Sequencing and genotyping were conducted by Diverse Arrays Technology (DArT Pty Ltd.) following standard protocols. DArTseq genotyping by sequencing (GBS) uses next generation sequencing to identify variable single nucleotide polymorphisms (SNPs) for genotyping of the sample population (Baloch et al., 2017). Briefly, genomic DNA was digested by the restriction enzymes Pstl and Sphl. Illumina adapters and indices were ligated to the resulting fragments, which were then sequenced on an Illumina HiSeq 2500 sequencer (Wenzl et al., 2004). Quality filtering and identification of SNPs were conducted by DArT following methods of Akbari et al. (2006) and Grewe et al. (2015), respectively. We conducted all further data analyses in Program R version 3.6.0 (R Core Team, 2019). A single-row format biallelic SNP matrix was converted to a GenLight object for analysis using the Dartr package (Gruber et al., 2018). To reduce nonindependence due to linkage among adjacent SNPs, which could skew the results, we randomly selected a single SNP within each DNA sequence fragment and discarded the rest. The total SNP matrix was then split into separate matrices for each clutch (four in total).Within each matrix, alleles that were not variable (monomorphic alleles) were removed.

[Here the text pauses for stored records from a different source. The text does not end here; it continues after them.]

/-- A request of grid tick `t` arrived while the calibration step that ended in grid tick `e` ran: 16 µs, 10.24 grid ticks (R248; DEDUCED, log
entry 130). -/
def duringStep (t e : Nat) : Bool := decide (t ≤ e) && decide (e < t + 11)

/-- A conversion sampled at sample `k` of this grid tick ends, after 1 µs of acquisition, later than 6.5 µs before the next trigger (R247). -/
def State.tooLate (s : State) (k : Nat) : Bool := s.getB Fd.SNS_CTL_EN && decide (115507 < s.time.gt % 80 * 1536 + k)

/-- INJECTED_CONVERSION: the oldest request of a converter, between sequences while it ends in time or in the spare slot of a round without
insertion; `k` is its sample of the grid tick. -/
def execInjectedConversion (c : Fin 2) (a : SenseConv) (k : Fin 1536) (s : State) : Out := s.whenLive <|
  let s := s.snsSnapshots
  let x := s.snsConv c
  let free := (!s.sns.active && !s.tooLate k) ||
    (s.sns.active && decide (s.sns.slot = s.get Fd.SNS_SEQ_LEN (s.get Fd.SNS_STAT_ACT_BANK)) && s.sns.ins.isNone && !x.spareUsed)
  match x.queue with
  | [] => .next s
  | (input, flt, at_) :: rest =>
    if !free then .next s
    else
      let delayed := x.stepped && duringStep at_ x.stepAt
      let s := s.setSnsConv c { x with queue := rest, spareUsed := s.sns.active }
      let code := senseCode a
      let s := (s.setB Fd.SNS_INJ_RES_DONE true c).setB Fd.SNS_INJ_RES_OVR (a.low || a.high) c
      let s := (s.setB Fd.SNS_INJ_RES_CAL_DELAYED delayed c).setB Fd.SNS_INJ_RES_FLT flt c
      let s := (s.set Fd.SNS_INJ_RES_INPUT input c).set Fd.SNS_INJ_RES_CODE code c
      .next (s.set Fd.SNS_INJ_TIME_GT s.gtInSec c)

/-! ### Slots (R239, R241) -/

/-- An over-range conversion of an input: its flags and event (R241). -/
def State.snsOverRange (s : State) (n : Nat) : State :=
  let s := if n < 32 then
      (s.setSnsInput n { s.snsInput n with ovr := true }).set Fd.SNS_OVR_INPUT (s.get Fd.SNS_OVR_INPUT ||| 2 ^ n)
    else s
  s.pulse 280

/-- The sample accepted for input `n` of converter `c`: the conversion's, or, where it is discarded, the input's previous one. -/
def State.snsAccept (s : State) (c n code : Nat) : State :=
  let x := s.snsConv c
  let key := if n = 32 then 32 + c else n
  let i := s.snsInput key
  let (s, v) :=
    if x.drop then
      match i.now ++ i.hist with
      | v :: _ => (s, v)
      | [] => ({ s with draws := s.draws + 1 }, (Config.senseSample s.draws).toNat)
    else (s, code)
  let s := s.setSnsConv c { x with drop := false, chkSum := if n = 32 then x.chkSum + v else x.chkSum }
  let i := s.snsInput key
  s.setSnsInput key { i with now := v :: i.now, first := some (i.first.getD v) }

/-- One converter's conversion of a position; true where it is over-range. -/
def State.snsConvert (s : State) (b c p : Nat) (a : SenseConv) : State × Bool :=
  match s.snsEntry b c p with
  | none => (s, false)
  | some n =>
    let s := s.snsAccept c n (senseCode a)
    if a.low || a.high then (s.snsOverRange n, true) else (s, false)

/-- SENSE_SLOT, R239, R241: both converters convert the position of the slot; an over-range inserts one discarded conversion per round,
and a further one discards the sample that follows it on its converter. -/
def execSenseSlot (a0 a1 : SenseConv) (s : State) : Out := s.whenLive <|
  let b := s.get Fd.SNS_STAT_ACT_BANK
  let len := s.get Fd.SNS_SEQ_LEN b
  if !s.sns.active || decide (s.get Fd.SNS_SEQ_ROUNDS b ≤ s.sns.round) then .next s
  else
    let s := match slotPosition len s.sns.slot s.sns.ins with
      | none => s
      | some p =>
        let had := s.sns.ins.isSome
        let (s, o0) := s.snsConvert b 0 p a0
        let (s, o1) := s.snsConvert b 1 p a1
        if had then
          let s := if o0 then s.setSnsConv 0 { s.snsConv 0 with drop := true } else s
          if o1 then s.setSnsConv 1 { s.snsConv 1 with drop := true } else s
        else if o0 || o1 then { s with sns := { s.sns with ins := some p } } else s
    let s := (s.setSnsConv 0 { s.snsConv 0 with spareUsed := false }).setSnsConv 1 { s.snsConv 1 with spareUsed := false }
    .next (if s.sns.slot < len then { s with sns := { s.sns with slot := s.sns.slot + 1 } }
      else { s with sns := { s.sns with slot := 0, round := s.sns.round + 1, ins := none } })

/-! ### Decimation (R243, R244) -/

/-- One list convolved with a box of r ones: running sums. -/
def boxSum (r : Nat) (l : List Nat) : List Nat :=
  (List.range (l.length + r - 1)).map fun i => ((List.range r).map fun j => if j ≤ i then l.getD (i - j) 0 else 0).sum

/-- h of R243: a box of r ones convolved with itself k times, of length k (r − 1) + 1. -/
def sincTaps (r : Nat) : Nat → List Nat
  | 0 => [1]
  | k + 1 => boxSum r (sincTaps r k)

/-- Number of sequences after which a setting has settled (Table 12.4). -/
def senseSettle (k notch : Nat) : Nat := k + (if bit notch 1 then 159 else 0) + (if bit notch 0 then 478 else 0)

/-- One input's y0, y1 and code from its samples (R243); NOTCH bit 0 is 16.7 Hz, bit 1 is 50 Hz. -/
def senseDecimate (r k : Nat) (scs : Bool) (notch : Nat) (i : SnsInput) : Int × Int × Nat :=
  let fst := i.first.getD 0
  let y0 : Int :=
    if scs || k == 1 then divRnd (256 * (i.now.sum : Nat)) r
    else
      let x := i.now ++ i.hist
      let acc := ((sincTaps r k).zipIdx.map fun p => p.1 * x.getD p.2 fst).sum
      divRnd (256 * (acc : Nat)) (r ^ k : Nat)
  let missing : Int := 256 * (fst : Nat)
  let mean := fun (n : Nat) (l : List Int) => divRnd ((l.take n).sum + (n - l.length : Nat) * missing) n
  let y1 := if bit notch 1 then mean 160 (y0 :: i.y0) else y0
  let y2 := if bit notch 0 then mean 479 (y1 :: i.y1) else y1
  (y0, y1, (usat (rnd y2 8) 16).toNat)

/-- The result of one listed input at the end of a sequence: its RES word, staged, and its histories moved on. -/
def State.snsResult (s : State) (b n : Nat) (chkErr : Bool) : State :=
  let r := s.get Fd.SNS_SEQ_ROUNDS b
  let scs := s.getB Fd.SNS_SEQ_SCS b
  let k := s.get Fd.SNS_FILT_ORDER b n
  let notch := s.get Fd.SNS_FILT_NOTCH b n
  let i := s.snsInput n
  let (y0, y1, code) := senseDecimate r k scs notch i
  let seqs := i.seqs + 1
  let settling := decide (seqs < senseSettle k notch)
  let valid := !settling && !chkErr
  let word := wd (b2n valid * 2 ^ 31 + b2n i.ovr * 2 ^ 30 + b2n chkErr * 2 ^ 29 + b2n settling * 2 ^ 28 + code)
  let keep := if scs then 0 else k * (r - 1) + 1
  let i := { i with
    now := []
    hist := (i.now ++ i.hist).take (max keep 1)
    y0 := if bit notch 1 then (y0 :: i.y0).take 159 else []
    y1 := if bit notch 0 then (y1 :: i.y1).take 478 else []
    seqs := min seqs 1000
    ovr := false }
  let s := s.setSnsInput n i
  { s with sns := { s.sns with staged := s.sns.staged ++ [(n, word)] } }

Each SNP matrix was then used to calculate a Jaccard dissimilarity matrix using the vegdist() function in the Vegan package (Oksanen et al., 2020), yielding all pairwise distances for each snake within each clutch. SNP data for the parents of the neonate clutches were not available, so we used de novo clustering analyses based on genetic distance to assess multiple paternity, rather than pedigree analysis. We used two clustering methods to determine the number of sires (male parents) that had contributed to each clutch.

We also calculated pairwise kinship coefficients for all snakes in the dataset (popkin package; Ochoa and Storey, 2016). For each clutch, we assessed presence of multiple paternity by visualizing the distribution of within-clutch kinship coefficients as a density plot. Kinship coefficients for single paternity clutches were expected to be unimodal, indicating all full sibling relations within the clutch. Multiple paternity clutches were expected to have a bimodal distribution of kinship coefficients, representing both full sibling and half sibling relationships within the clutch.

We estimated the number of paternities for each clutch and specific relationships among intraclutch individuals using K-means clustering and visualized results via nonmetric multidimensional scaling (NMDS). The number of distinct clusters in each clutch (K) was determined to assess clustering error according to two methods, at all values of K (K = 1–10). K-means clustering was conducted according to the method of Hartigan and Wong (1979) implemented in R using 100 random starts (package 'stats'; R Development Core Team, 2010). Scree plots were produced by plotting each K against the total within-cluster sums of squares, and silhouette scores calculated in R (package 'cluster'; Maechler et al., 2021). The best supported hypothesis of K was considered by examining the scree plots using the “elbow” method for the sums of squares and maximizing the silhouette value. The elbow method is a standard heuristic method for determining the appropriate value of K by examining the scree plot to find the value of K at which increasing K no longer results in a substantial decrease of within-group sums of squares. In each of the four clutches examined, both the scree plot and silhouette methods agreed on the best supported K. Ordination by NMDS of the Jaccard distance matrix was used to visualize genetic clusters in each clutch using the metaMDS() function of the vegan package (Oksanen et al., 2020).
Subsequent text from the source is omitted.